[Saved data entries]

++++++++

-- ==== Sys2Proof/Syntax.lean ====
section
/-! DEFINITION. The syntax of HLK: the instruction formats of Table 4.1 as records of their fields,
and ONE inductive with a constructor for every row of the opcode table. -/

namespace Sys2Proof

/-- S format (Table 4.1, R59): the operand fields. In the split form `d` holds q [11:9] and d9 [8:0]. -/
structure SOp where
  p   : BitVec 3
  i   : Bool
  w   : BitVec 2
  sz  : BitVec 2
  src : BitVec 2
  d   : BitVec 12
deriving DecidableEq, Repr

/-- I format (Table 4.1, R61). -/
structure IOp where
  sh  : BitVec 2
  mod : BitVec 4
  imm : BitVec 16
deriving DecidableEq, Repr

/-- C format (Table 4.1, R64). -/
structure COp where
  ch  : BitVec 2
  lvl : BitVec 4
  tag : BitVec 4
  imm : BitVec 12
deriving DecidableEq, Repr

/-- E format (Table 4.1, R66). -/
structure EOp where
  pa  : BitVec 3
  pb  : BitVec 3
  i   : Bool
  w   : BitVec 2
  row : BitVec 3
  imm : BitVec 10
deriving DecidableEq, Repr

/-- The sixteen members of IALU and IALUI (Table 5.3), in function-code order. -/
inductive AluFn where
  | add | sub | adc | sbc | and | or | xor | andn | min | max | minu | maxu | mul | mulh | mulhu | cmp
deriving DecidableEq, Repr

/-- What may follow an `XIMM` prefix (R89): an IALUI word or an `LI` word. -/
inductive PairOp where
  | alu (f : AluFn)
  | li
deriving DecidableEq, Repr

/-- A device register with no behaviour of its own, for the event `REGISTER_WRITE` (R10):
the ones that device-space block tables describe (R356, R390, R395, R400, R410). -/
inductive DevReg where
  /-- PWRCTL of a die (Table 21.3). -/
  | pwrctl (die : Nat)
  /-- BAYMAPb of a die (Table 25.2). -/
  | baymap (die : Nat) (bay : Nat)
  /-- A doubleword of a bay's permission table entry (Table 8.8), which the granger writes. -/
  | permission (bay : Nat) (entry : Nat)
  /-- LINKSTATe of a die (Table 25.1); read only. -/
  | linkstat (die : Nat) (edge : Nat)
  /-- SPLSTATp (Table 26.1); read only. -/
  | splstat (port : Nat)
  /-- BOOTSTAT (Table 27.2); read only. -/
  | bootstat
  /-- What the reeve or the device runtime sets, for which the spec gives no register layout (assumption 12):
  the root of the page table (R217), as stack in [63:60] and address in [59:0]. -/
  | ptRoot
  /-- A tenant's weight and budget (R340), colours (R221), quota (R152) and memory base slots (R216). -/
  | tenantWeight (tenant : Nat)
  | tenantBudget (tenant : Nat)
  | tenantColours (tenant : Nat)
  | tenantQuota (tenant : Nat)
  | tenantMemSlots (tenant : Nat)
  /-- Whether a bay of the module is in a tenant's partition: bit 0 (R340). -/
  | tenantBay (tenant : Nat) (bay : Nat)
  /-- A tenant's save region (R345), its low doubleword or the bits above. -/
  | tenantSave (tenant : Nat) (high : Bool)
  /-- A tenant's right in place `ix` (R371), as the two doublewords of a PLB entry. -/
  | tenantRight (tenant : Nat) (ix : Nat) (high : Bool)
  /-- The domain of a tenant's launches, and of those submitted to one queue (R6). -/
  | tenantDomain (tenant : Nat)
  | queueDomain (tenant : Nat) (queue : Nat)
  /-- The tenant a queue is bound to (R336); 512 for none. -/
  | queueTenant (queue : Nat)
  /-- The slice length in hub cycles (R340). -/
  | sliceLength
  /-- The queue a virtual function's window is bound to, and its BAR2 base (R336, R396). -/
  | vfQueue (vf : Nat)
  | vfBase (vf : Nat) (high : Bool)
  /-- Errors of a stored code word or of a word under way, which come from outside (R230, R231): bit 0 of the value
  set for one that the code cannot correct. A scratchpad doubleword, a doubleword of a stack, a request or a channel
  word under way. One that the code corrects leaves a trace in the scratchpad alone, where it is written back. -/
  | upsetScratchpad (t : Nat) (dword : Nat)
  | upsetBulk (stack : Nat) (dword : Nat)
  | upsetFlight (n : Nat)
  | upsetWord (n : Nat)
deriving DecidableEq, Repr

/-- What can be lost (R393). -/
inductive LostTarget where
  | die (d : Nat)
  | module (m : Nat)
  | crossing (die : Nat) (edge : Nat)
  | spline (port : Nat)
deriving DecidableEq, Repr

/-- What reaches the hub for its queues (R336, R367, R396, R410): a posted write to a virtual function's BAR0, a read of
it, a read or write of the physical function's BAR0, or the submission that a `LAUNCH` has sent, by its place among those
under way. -/
inductive SubSource where
  | window (vf : Nat) (off : Nat) (bytes : List Byte)
  | windowRead (vf : Nat) (off : Nat) (n : Nat)
  | physical (off : Nat) (n : Nat) (write : Bool)
  | launch (n : Nat)
deriving DecidableEq, Repr

/-- An RDMA packet as it arrives at the target module (R402). -/
structure Packet where
  tenant : Nat
  source : Nat
  seq    : BitVec 32
  /-- Virtual address of the packet's first byte. -/
  base   : VA
  /-- Its offset in the copy, in element order. -/
  offset : Nat
  bytes  : List Byte
  /-- Total length of the copy in bytes; its last doubleword is the flagged write. -/
  total  : Nat
deriving DecidableEq, Repr

/-- What an RDMA connection brings: a packet to this module as the target, or to it as the source the target's
acknowledgement of a flagged write (R403). -/
inductive RdmaIn where
  | data (p : Packet)
  | ack (module : Nat) (tenant : Nat) (seq : BitVec 32)
deriving DecidableEq, Repr

/-- A `CHALLENGE` of the attestation protocol: the certificate slot whose key shall sign, and the requester's nonce (R409). -/
structure Challenge where
  slot  : Nat
  nonce : BitVec 256
deriving DecidableEq, Repr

++++++++

EXERCISE INSTRUCTIONS: There is a line with "tenantColours (tenant : Nat)" and a line with "bits above. -/" above. Copy exactly those two lines and all lines between them, with nothing else.

EXERCISE OUTPUT:
  | tenantColours (tenant : Nat)
  | tenantQuota (tenant : Nat)
  | tenantMemSlots (tenant : Nat)
  /-- Whether a bay of the module is in a tenant's partition: bit 0 (R340). -/
  | tenantBay (tenant : Nat) (bay : Nat)
  /-- A tenant's save region (R345), its low doubleword or the bits above. -/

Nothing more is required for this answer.